Sudah puas keliling candi, dan menikmati hijaunya pohon, hijaunya rumput, pokoknya hijau saja di mana-mana, tiba-tiba mataku menangkap sesuatu yang tidak pernah kulihat sebelumnya, Museum Kapal!! Penasaran dengan apa yang ada di dalamnya,aku pun ke sana dengan semangat 45. Ternyata apa yang ada di situ pernah kutemui di Majalah Intisari bulan apa sudah tak ingat lagi.Ini adalah Kapal Samudraraksa (Pelindung Lautan). Kalau ingin menaiki kapal ini, ada biaya ekstra. Saat kesana waktu itu (April 2006) harga tiket sebesar Rp 100.000,- untuk naik kapal.
Ini kapal sungguhan dan sudah teruji kehandalannya mengarungi samudra, dari Benoa sampai Accra. Hebatnya, kapal seperti ini pulalah yang digunakan nenek moyang kita (yang pelaut itu, yang gemar mengarung luas samudra, menerjang ombak tiada takut, menempuh badai sudah biasa) untuk berdagang.

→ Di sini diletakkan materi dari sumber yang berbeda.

theorem test_witness_UplinkEventsAct_authentic :
    [ (let f := cmdFrame 1 3 101 [0x14, 0x9D, 0xF0, 0xB8]; let s := uplink node1 f; let r := nodeOf s lastNode; let l := psduBody false f
       (findSlot s r (zeros 16) l (mhrOf l) (slotCandidates s r.drift (likelySlot s lastNode r.drift (startMesh s (heard f (some lastNode)))))).isSome) ].all id
      = true := by decide +kernel
/-- A frame sent to the last node, whose acknowledgement window has ended. -/
def sent1 : SentPpdu := { node := lastNode, sector := 7, frame := 0, template := 0, openAt := 0, closeAt := 0, xUsed := 0, scheduled := 0 }

def saved1 : NodeRec := sealed { node1 with rxFc := 77, txLease := 9 }

/-- The last node's record being restored with no command waiting, and a checkpoint of it. -/
def rebuilt (m : ArrayMode) : State :=
  let s := withNode { node1 with check := 1 } (chip .activeN)
  { s with mesh := { s.mesh with restoring := [(lastNode, some none)] },
           store := { s.store with array := { s.store.array with mode := m }, checkpoint := [(lastNode, some saved1)], leases := [(lastNode, 11)] } }

set_option maxRecDepth 100000 in
theorem test_witness_NodeEventsAct :
    [ (let s := chip .activeN
       meshServes s && leaves (.downlinkPlan 0 5) s (fun t => t.mesh.planned == 6)),
      (let s := { chip .activeN with mesh := { (chip .activeN).mesh with planned := 6 } }; occursB (.downlinkPlan 0 5) 0 s s),
      (let s := live [(0x0821, 9, 0, 3)] (withNode (sealed { node1 with drift := { Drift.reset with n := 4, misses := 1 } }) (chip .activeN))
       let s := { s with mesh := { s.mesh with sent := [sent1] } }
       leaves (.ackWindowExpiry (ms 1000) lastNode) s (fun t => decide (t.mesh.sent = [] ∧ (nodeOf t lastNode).drift = { Drift.reset with n := 4, misses := 2 }))),
      (let s := live [(0x0821, 9, 0, 2)] (withNode (sealed { node1 with drift := { Drift.reset with n := 4, misses := 1 } }) (chip .activeN))
       let s := { s with mesh := { s.mesh with sent := [sent1] } }
       leaves (.ackWindowExpiry (ms 1000) lastNode) s (fun t => decide (t.mesh.sent = [] ∧ (nodeOf t lastNode).drift = Drift.reset))),
      (let s := withNode node1 (chip .activeN); let s := { s with mesh := { s.mesh with leasing := [(lastNode, 3)] } }
       leasePending s lastNode == some 3 && !isolated s
         && leaves (.txLeaseExtensionRecorded 0 lastNode) s (fun t => decide ((nodeOf t lastNode).txLease = 3 ∧ leasePending t lastNode = none) && recordOk? (nodeOf t lastNode))),
      (let s := withNode node1 (chip .activeN)
       let s := { s with mesh := { s.mesh with leasing := [(lastNode, 3)] }, chord := { s.chord with twin := { s.chord.twin with isolatedUntil := some 9 } } }
       isolated s && occursB (.txLeaseExtensionRecorded 0 lastNode) 0 s s),
      (let s := withArray (withNode node1 (chip .activeN)); let s := { s with mesh := { s.mesh with dirty := [(lastNode, true)] } }
       let dt := cfgNat s 0x0822 7 0 * msTicks
       arrayUp s && leaves (.checkpoint dt) s (fun t => decide ((t.mesh.checkpoint.map (·.1)) = some [(lastNode, node1)] ∧ t.mesh.dirty = []))
         && occursB (.checkpoint (dt - 1)) (dt - 1) s (aft (dt - 1) s)),
      (let s := { chip .activeN with mesh := { (chip .activeN).mesh with checkpoint := some ([(4, node1), (lastNode, { node1 with state := 0 })], 6) },
                                     store := { (chip .activeN).store with checkpoint := [(lastNode, some node1)] } }
       leaves (.checkpointWritten 0) s (fun t => decide (t.mesh.checkpoint = none ∧ t.store.checkpointAt = some 6 ∧ t.store.checkpoint = [(4, some node1)]))),
      (let s := rebuilt .normal
       recordOk? saved1 && leaves (.nodeRecordRestoreDone 0 lastNode []) s (fun t => decide (restoring t lastNode = none ∧ (nodeOf t lastNode).rxFc = 77 ∧ (nodeOf t lastNode).txFc = 11 * 4096)
           && recordOk? (nodeOf t lastNode))),
      (let s := rebuilt .failed
       !arrayUp s && leaves (.nodeRecordRestoreDone 0 lastNode []) s (fun t => decide (restoring t lastNode = none ∧ (nodeOf t lastNode).state = 4 ∧ (nodeOf t lastNode).eui = 5))),
      (let s := live [(0x0821, 4, 0, 1)] (withNode (sealed { node1 with drift := { Drift.reset with n := 4, tLast := 2 ^ 39 } }) (chip .activeN))
       let s := { s with mesh := { s.mesh with nodes := (4, node1) :: s.mesh.nodes } }
       decide (86400 * 65536 < modelAge s (nodeOf s lastNode).drift)
         && leaves (.driftAgeSweep 0 (facetOf s lastNode)) s (fun t => decide ((nodeOf t lastNode).drift = Drift.reset ∧ nodeOf t 4 = node1))) ].all id
      = true := by decide +kernel
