-- ==== Sys2Proof/Machine/Output.lean ====
section
/-! DEFINITION. The octets a port drives on its output while a master clocks a transaction: the fill octet and the
response frame (R196, R208). -/
namespace Sys2Proof.Machine

/-- The fill octet (R196). -/
def fillOctet : Octet := 255

/-- The length of the write phase of a transaction whose master writes `w`: the three header octets and the declared
body, or all of `w` where it is released inside the header (R196). -/
def writePhase (w : List Octet) : Nat :=
  match w with
  | _ :: _ :: len :: _ => 3 + len.toNat
  | _ => w.length

/-- Octet `k` of a port's output after a write phase of `n` octets: fill throughout the write phase, then the octets of
the response, then fill; with no response fill throughout (R196, R208). -/
def PortUnit.drivenOctet (u : PortUnit) (n k : Nat) : Octet :=
  if k < n then fillOctet
  else match u.response with
    | some r => r.getD (k - n) fillOctet
    | none => fillOctet

/-- Octet `k` of the output of a transaction on port `p` whose master writes `w`: the command of the transaction
(R196) is carried out on `s`, and the port drives what it then holds. An aborted transaction, and one while the reset pin
is asserted, leave the port no response, so that the output is fill (R196, R208). -/
def transactionOctet (p : Port) (w : List Octet) (s : State) (k : Nat) : Octet :=
  match exec (decodeFrame p w) s with
  | .next t => (t.unit p).drivenOctet (writePhase w) k
  | _ => fillOctet

end Sys2Proof.Machine
end

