-- ==== Sys2Proof/Certificates/Slice0/Obligations.lean ====
section
/-! DEFINITION. The statements about the part, for the provers. Each docstring says what the statement says. -/
open Sys2Proof Sys2Proof.Machine

/-- For every command c and state s: when c is at the front of the queue, step s is exec of c on s with the rest of the
queue. With an empty queue the part idles: step answers s itself (the model's choice, log 5). -/
def Obligations.StepTakesTheFrontCommand : Prop :=
  (∀ c rest s, s.pending = c :: rest → step s = exec c { s with pending := rest }) ∧
  ∀ s, s.pending = [] → step s = .next s

/-- For every command c and every state s, exec c s answers a next state, and the commands waiting are the same in it. A
request the part refuses is answered with a status, which is a next state as well. If in s no evaluation of the
sleep unit is owed, then none is owed in any state that step answers from s: each event makes its evaluation within
itself. The two fields that say so are the model's own (log 4). -/
def Obligations.EveryCommandAnswersANextState : Prop :=
  (∀ c s, ∃ t, exec c s = .next t ∧ t.pending = s.pending) ∧
  (∀ s t, s.settled → step s = .next t → t.settled)

/-- From every state POWER_ON_RESET answers a next state in which: HT is 0, the source FAST, the divider 0 and no anchor
valid; both subscriptions are DETACHED, unbound, with miss counter 0, no serving entry and no waiting send; the miss
limit is 4; every calendar slot is free, fresh, generation 0 and unmarked; there is no grant, W is 1024, A is 32,
the used count 0, nothing staged and every tie preference SUB0; both cell tables are empty with the default trigger
configuration, an IDLE trigger and no switch record; every context is IDLE with all call fields and its timer
absent, the limits 4 s and 2 s, no class-3 hold; the text store is empty, its timeout 120 s, partial delivery on,
the commit counter 0; the sleep unit is AWAKE, all votes STAY_AWAKE, the reference not up, the ratio nominal and not
valid, no last calibration, no recalibration expiry, the due flag clear, a calibration PENDING, the fraction 0, no
plan, no wake timer, no DOZE expiry, and L 4 slots, U 50 ppm, interval 30 s, n 12; each queue holds one RESET_DONE
of cause POWER_ON (32) with its line ATTN_U asserted; TRX_SEL and AUDIO_SEL are none, TRX_PWR and REF_EN on. The
commands waiting stay. (Deduced, log 26: TRX_PWR on, as AWAKE drives it by R179; the DOZE power-up expiry none, as
R180 gives it to DOZE alone; the kept subscription none and a context's direction absent.) -/
def Obligations.PowerOnResetGivesEveryBlockItsValues : Prop :=
  ∀ s, ∃ t, exec .powerOnReset s = .next t ∧ t.pending = s.pending ∧ t.inReset = false ∧
    t.tlu = { ht := 0, source := .fast, divider := 0, anchor := ⟨none, none⟩ } ∧
    (∀ i, t.sub i = {
        bound := none
        state := .detached
        prior := .detached
        miss := 0
        serving := none
        stagedWaiting := false }) ∧ t.sbt.missLimit = 4 ∧
    t.ocl.slots = List.replicate 48 { gen := 0, fresh := true, late := false, kept := none, occ := none } ∧
    t.tgu = {
        grant := none
        window := 0
        used := 0
        w := 1024
        a := 32
        stagedW := none
        stagedA := none
        tie := ⟨.sub0, .sub0, .sub0, .sub0⟩ } ∧
    (∀ i, t.watch i = {
        
        cells := List.replicate 16 {
            state := .empty
            cell := none
            offset := 0
            level := none
            count := 0
            timing := none
            bar := none }
        evalRec := none
        config := {
            k := 2
            h := 4
            ttt := 320 * 32
            mode := .hold
            repeatTicks := 2 * 32000
            barTicks := 10 * 32000 }
        staged := { k := none, h := none, ttt := none, mode := none, repeatTicks := none, barTicks := none }
        trigger := .idle
        switchRec := none
        lateClose := false }) ∧
    t.cct = {
        
        ctxs := List.replicate 4 {
            state := .idle
            sub := none
            direction := none
            digits := none
            reference := none
            audio := false
            cause := none
            started := none
            connected := none
            timer := none }
        setupLimit := 4 * 32000
        releaseLimit := 2 * 32000
        hold := ⟨false, false⟩
        audioSel := none } ∧
    t.txs = {
        pool := List.replicate 64 none
        entries := List.replicate 8 .free
        inbox := []
        timeout := 120 * 32000
        partialOn := true
        sends := List.replicate 4 none
        active := ⟨none, none⟩
        staged := ⟨none, none⟩
        commits := 0 } ∧
    t.scu = {
        sleep := .awake
        votes := ⟨.stayAwake, .stayAwake, .stayAwake⟩
        refUp := false
        ratio := 16384000
        valid := false
        lastCal := none
        recalExpiry := none
        due := false
        cal := .pending
        acc := 0
        plan := none
        wakeTimer := none
        dozeExpiry := none
        lead := 4 * 16
        ppm := 50
        interval := 30 * 32000
        winExp := 12 } ∧
    (∀ p, (t.unit p).queue = [{
        kind := .resetDone
        urgent := true
        sub := none
        subject := none
        cause := 32
        stamp := 0
        detail := [] }] ∧ (t.unit p).lost = false ∧ (t.unit p).latch = none ∧
      (t.unit p).oneLine = false ∧ (t.unit p).maskU = false ∧ (t.unit p).maskR = false ∧ (t.unit p).quiet = false ∧
      (t.unit p).attnU = true ∧ (t.unit p).attnR = false) ∧
    t.pins = { trxSel := none, trxPwr := true, refEn := true }

/-- State.reset has its attention lines following its queues, its tables at their sizes, its anchors in range, its
select line and class-3 hold following the grant, no grant without its record and no record of a DETACHED
subscription, its charged slots within the allowance, its sleep lines in agreement with the sleep state, its ratio
in range, and no evaluation owed; its links, send slots, cell tables and triggers agree. (That no evaluation is owed
at reset is the model's choice for its own field, log 4; TRX_PWR and the DOZE power-up expiry at reset: log 26.) -/
def Obligations.ResetMeetsTheInvariants : Prop :=
  State.reset.attentionFollows ∧ State.reset.sized ∧ State.reset.anchorsInRange ∧ State.reset.grantLines ∧ State.reset.grantHeld ∧
    State.reset.allowanceKept ∧ State.reset.sleepLines ∧ State.reset.dozePower ∧ State.reset.ratioInRange ∧ State.reset.settled ∧
    State.reset.linksHold ∧ State.reset.slotsHold ∧ State.reset.cellsHold ∧ State.reset.handoverHolds
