-- ==== Sys2Proof/Tests/Slice0.lean ====
section
/-! SUPPORT. Tests of the model: ill-formed commands refused, worked values of the manual, and for each statement with
hypotheses a state and operands that meet them. -/
namespace Sys2Proof.Tests
open Sys2Proof.Machine

/-! ### Ill-formed commands -/

theorem test_wf_refuses_slot_48 : (Instr.graceExpiry 48).wf = false := by decide
theorem test_wf_takes_slot_47 : (Instr.graceExpiry 47).wf = true := by decide
theorem test_wf_refuses_entry_16 : (Instr.barExpiry .sub0 16).wf = false := by decide
theorem test_wf_refuses_setup_of_context_4 : (Instr.setupExpiry 4).wf = false := by decide
theorem test_wf_refuses_release_of_context_4 : (Instr.releaseExpiry 4).wf = false := by decide
theorem test_wf_refuses_reassembly_entry_8 : (Instr.reassemblyTimeout 8).wf = false := by decide
theorem test_wf_refuses_unsupported_of_kind_1 : (Instr.unsupportedRequest .apt 1 0 []).wf = false := by decide
theorem test_wf_takes_unsupported_of_kind_52 : (Instr.unsupportedRequest .apt 52 0 []).wf = true := by decide
theorem test_wf_refuses_a_body_of_256 : (Instr.timeRead .apt 0 (List.replicate 256 0)).wf = false := by decide +kernel
theorem test_wf_takes_a_body_of_255 : (Instr.timeRead .apt 0 (List.replicate 255 0)).wf = true := by decide +kernel
theorem test_no_row_has_bits : decodeTableWord 8 0 = none := by decide

/-! ### Small states -/

/-- A port unit with nothing in it and its lines low. -/
def still : PortUnit :=
  { queue := [], lost := false, latch := none, oneLine := false, maskU := false, maskR := false, quiet := false,
    attnU := false, attnR := false, response := none }

/-- The part after power-on, with the reference ready, no calibration due and every queue fetched. -/
def rest : State :=
  { State.reset with ports := ⟨still, still, still⟩, scu := { Scu.powerOn with refUp := true, cal := .idle } }

/-- A state at an HT value. -/
def atHt (n : Nat) (s : State) : State := { s with tlu := { s.tlu with ht := BitVec.ofNat 32 n } }

/-- SUB0 bound to SPT0 in a state, its anchor 0; SUB1 bound to SPT1 and DETACHED; HT 1000. -/
def sub0In (st : SubState) : State :=
  { rest with
    sbt := { subs := ⟨{ SubRecord.reset with bound := some .spt0, state := st },
                      { SubRecord.reset with bound := some .spt1 }⟩, missLimit := 4 }
    tlu := { ht := 1000, source := .fast, divider := 0, anchor := ⟨some 0, none⟩ } }

/-- SUB0 CAMPED. -/
def camped : State := sub0In .camped

/-- A WAITING one-shot PAGE of SUB0, two slots long, starting at HT 1000. -/
def page : Occasion :=
  { sub := .sub0, kind := .page, frame := 3, slot := 2, length := 2, start := 1000, period := 0, stagedPeriod := none,
    remaining := 1, callLink := none, sendLink := none, state := .waiting, endHt := none, grace := none, placement := 0 }

/-- The state with a record in slot 0. -/
def holding (o : Occasion) (s : State) : State := s.modSlot 0 (fun sl => { sl with fresh := false, occ := some o })

/-- The state with a grant of slot 0 to SUB0, ending at HT 1000. -/
def granting (c : Nat) (s : State) : State :=
  { s with tgu := { s.tgu with grant := some { handle := 0, sub := .sub0, cls := c, endHt := 1000 } }
           pins := { s.pins with trxSel := some .spt0 } }

/-- A context of SUB0, calling out, in a state. -/
def line (st : CtxState) : CallCtx :=
  { CallCtx.reset with state := st, sub := some .sub0, direction := some .mo, started := some 900 }

/-- The state with a context in place 0. -/
def calling (c : CallCtx) (s : State) : State := s.setCtx 0 c

/-- A send record of SUB0 with one segment over buffer 0. -/
def oneSegment (st : SendState) (filled : Bool) (out : SegOutcome) : SendRec :=
  { state := st, sub := .sub0, dest := [49], persist := false, serial := none,
    segs := [{ buffer := 0, filled := filled, outcome := out }], result := none, finishCause := none }

/-- The state with send record 0. -/
def sending (r : SendRec) (s : State) : State :=
  (s.setSend 0 (some r)).modTxs (fun t => { t with pool := t.pool.set 0 (some [7]) })

/-- The state with the cell of code 5 and channel 6 in entry 1 of SUB0's table. -/
def neighbour (st : EntryState) (bar : Option HT) (s : State) : State :=
  s.modWatch .sub0 (fun w => { w with cells := w.cells.set 1 ⟨st, some ⟨5, 6⟩, 0, some (-6400), 1, none, bar⟩ })

/-- What a projection reads after a command. -/
def look {α : Type} (f : State → α) (o : Host.Outcome State Fault Refusal) : Option α :=
  match o with
  | .next t => some (f t)
  | _ => none

theorem rest_follows : rest.attentionFollows := driveAttention_follows rest
theorem camped_follows : camped.attentionFollows := rest_follows

/-! ### Values the manual works out -/

/-- Chapter 1: HT 5,100,000 and anchor 5,000,000, then an anchor that needs two additions. -/
theorem test_normalise_ahead : normalise 5100000 5400000 = 5072320 := by decide
theorem test_normalise_behind : normalise 5100000 4000000 = 4983040 := by decide
theorem test_convert_this_hyperframe : convert 5100000 5000000 400 3 = 5128048 := by decide
theorem test_convert_two_additions : convert 5100000 4772330 0 0 = 5427690 := by decide

/-- Chapter 1: SUB0 CAMPED under anchor 5,000,000 at HT 5,100,000 - 95,000 + 4,900, an adjustment of +160. -/
theorem test_anchor_adjust_across_a_frame : look (fun t => t.tlu.anchor.sub0)
    (exec (.anchorAdjust .spt0 9 [0, 160, 0]) (atHt 5000100 (camped.setAnchor .sub0 (some 5000000)))) =
    some (some 4672480) := by decide +kernel
theorem test_anchor_adjust_back : look (fun t => t.tlu.anchor.sub0)
    (exec (.anchorAdjust .spt0 9 [0, 96, 255]) (atHt 5327780 (camped.setAnchor .sub0 (some 5000160)))) =
    some (some 5327680) := by decide +kernel
theorem test_tick_advances_the_anchor : look (fun t => (t.tlu.ht, t.tlu.anchor.sub0))
    (exec .htTick (atHt 5000159 (camped.setAnchor .sub0 (some 4672480)))) = some (5000160, some 5000160) := by
  decide +kernel

/-- Section 5.9: two samples, and the best candidate of the table after them (the lower index of an equal margin). -/
theorem test_filter_up : filterLevel 2 (some (-24384)) (-364) = -24112 := by decide
theorem test_filter_rounds_half_up : filterLevel 2 (some (-24314)) (-380) = -24315 := by decide
theorem test_best_candidate_of_equal_margins : (bestCandidate 4
    [⟨.serving, some ⟨101, 5200⟩, 0, some (-24112), 41, none, none⟩,
     ⟨.tracked, some ⟨102, 5200⟩, 0, some (-23040), 22, none, none⟩,
     ⟨.tracked, some ⟨103, 5200⟩, 2, some (-38400), 1, none, none⟩,
     ⟨.tracked, some ⟨104, 5230⟩, -1, some (-22240), 16, none, some 3310000⟩,
     ⟨.tracked, some ⟨105, 5200⟩, 0, some (-23040), 10, none, none⟩]).map (fun x => (x.1, x.2.2)) = some (1, 560) := by
  decide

Lha iya, kapal ini kan nyontek kapal yang ada di relief. Maksudnya sih kapal ini direkon ulang untuk napak tilas nenek moyang kita. Bedanya kapal yang ini dengan yang di relief, Kapal Samudraraksa new edition ini dilengkapi dengan peralatan masa kini, seperti GPS, navtex, telepon satelit, dan echo sounder. Coba bandingkan dengan nenek kakek kita dahulu yang berlayar dengan kapal seperti ini namun tanpa peralatan tadi. Benar-benar pelaut yang ulung, tentunya mereka sangat memahami alam.

Ketika hendak keluar dari areal candi, kami -para pengunjung ini dipaksa melewati deretan-deretan pedagang souvenir. Yang seharusnya kami bisa saja lurus, harus berbelok dulu. Kalau memang berniat belanja sih tidak apa-apa. Sebenarnya tidak berniat juga tidak apa-apa kalau penataannya bagus. Areal souvenir itu lebih mirip obat nyamuk yang muter-muter tanpa ujung, seperti berjalan di labirin yang pengap. Parahnya, aku jadi lebih tidak berminat belanja, sialan..dikerjain nee!! Akhirnya, karena tak kunjung ketemu juga ujung labirin itu, aku memintas jalan, masuk kios yang sedang tutup dan meloncati pagar. Ah leganya. Bebas sudah. Awas ya.

Kututup perjalanan di areal candi itu, dengan makan jagung bakar pedas, sepedas hatiku yang dongkol dikerjain. Jangan-jangan kalau wisatawan dari luar negeri di'begini'kan juga, memalukan kalau sampai iya. Semoga tidak.